Thanks for those Bob but I fear they are the wrong way around - they seem to be to use a UK appliance on a US mains system. I want a US gizmo to plug into our mains. Also, travel adapters don't have a high enough power rating do they? I just assumed that if I plugged a router drawing approx 1500 watts into a travel adapter rated for on 50 or so watts then it'll soon give up.
Am I wrong?


----------



## bobj3 (Jan 17, 2006)

Recoton ADF1650 50/1600W Dual Wattage Travel Converter

http://www.amazon.com/Recoton-ADF1650-Wattage-Travel-Converter/dp/B000028F42/ref=pd_sim_e_2
http://www.amazon.com/Recoton-ADF16...?ie=UTF8&s=electronics&qid=1221853487&sr=1-66


----------



## Check twice! (Feb 11, 2008)

Hi Mr T

If you require to convert 240V 50hz to 115V 60hz, you may want to check this out.

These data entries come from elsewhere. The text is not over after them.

/-- The clock in which a node forwards runs: the crew's network clock, the seam's, or for edges and links the complex's (09 R270, R298). -/
def nodeRuns (s : State) (n : Nat) : Bool :=
  if n < nodeSwitch then (domOf s (crewOf n)).stop == .none
  else if n < nodeHost then (domOf s 96).stop == .none
  else if n < nodeFabric then true
  else (domOf s 97).stop == .none

/-- Both sides of a crossing run: while either crew is stopped its FIFO holds its contents (09 R297). -/
def linkRuns (s : State) (n p : Nat) : Bool :=
  nodeRuns s n && (!(decide (n < nodeSwitch ∧ 5 ≤ p ∧ p < 9)) || nodeRuns s (neighbour n (p - 4)))

/-- An output's destination takes packets now: a seat whose crew is in Paddle, and a half or pool that is not in Row or Paddle, do not
(09 R299). -/
def outOpen (s : State) (n o : Nat) : Bool :=
  if n < nodeSwitch then o != 0 || !(domOf s (crewOf n)).paddle
  else if n < nodeHost then decide (o < 8) || (!halfEasy s (o % 2) && !halfBoated s (o % 2))
  else if n < nodeLink then
    let x := if n < nodeFabric then n - nodeHost else n - nodeFabric
    !halfEasy s (x / 48) && !halfBoated s (x / 48)
  else o == 1 || match landing n 0 0 with
    | .dest (.pool h) => !halfEasy s h && !halfBoated s h
    | _ => true

/-- The first flit of input `p` on channel `v` could leave by output `o` but for the rules between packets. -/
def couldPass (s : State) (n p v o : Nat) : Bool :=
  let b := source s n p v
  (dueOuts n p b).contains o && !b.flits.isEmpty && linkRuns s n p && outOpen s n o && hasRoom s (landing n p o) v &&
    match tget 0 s.noc.lock (bufKey n o v) with
    | 0 => (b.flits.head?.bind (·.head)).isSome
    | k + 1 => k == p

/-- An input's packet on channel `v` could use output `o`. -/
def couldUse (s : State) (n v o : Nat) : Bool := (List.range 12).any fun p => couldPass s n p v o

/-- The rules of 09 R272 between packets that want one output: CTL goes first; of REQ and RSP the packet that has won it keeps it as long
as it can move, and the other has its turn next (log entry 69). -/
def mayPass (s : State) (n p v o : Nat) : Bool :=
  couldPass s n p v o &&
  (v == vcCtl ||
   (!couldUse s n vcCtl o &&
    let other := if v = vcReq then vcRsp else vcReq
    if tget 0 s.noc.lock (bufKey n o v) ≠ 0 then true
    else if tget 0 s.noc.lock (bufKey n o other) ≠ 0 then !couldUse s n other o
    else !(tget 0 s.noc.turn (16 * n + o) == v && couldUse s n other o)))

/-- A flit goes to a destination: a header begins a packet there, and data joins the packet that came before it from the same place. The
rest of a discarded packet never comes, and what has come of it goes. -/
def handOver (s : State) (n v : Nat) (t : Target) (f : Flit) : State :=
  match f.head with
  | some h =>
    arrive s { target := t, pkt := ⟨f.data, []⟩, full := f.last, place := n, vc := v, group := h.group, sender := h.sender, entry := h.entry }
  | none =>
    let open_ (d : Deliv) : Bool := d.target == t && d.place == n && d.vc == v && !d.full
    match findIdx open_ s.noc.arrive with
    | none => s
    | some i =>
      if f.cut then takeArrive s i
      else modArrive s i fun d =>
        { d with pkt := if d.verdict.isSome then d.pkt else ⟨d.pkt.hdr, d.pkt.data ++ [f.data]⟩, full := f.last }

http://www.welectronics.com/transformer.shtml

May help, not real familiar with the difference hz but when I was little I could actually see a light bulb flicker. We at that time used 25hz and then we (goverment) decide to go 60hz, setting the standard for our country.

Good luck


----------



## harrysin (Jan 15, 2007)

There really is no substitute for cutting off the plug and fitting one of your 13amp ring main plugs with a 15 amp fuse. I don't know what colour code is used on your router but if you have an ohms meter check for continuity between the metal frame and each wire in turn until you find the correct one which will go to the top, largest pin clearly marked "earth". It is quite unimportant which way round the other two wires go.


----------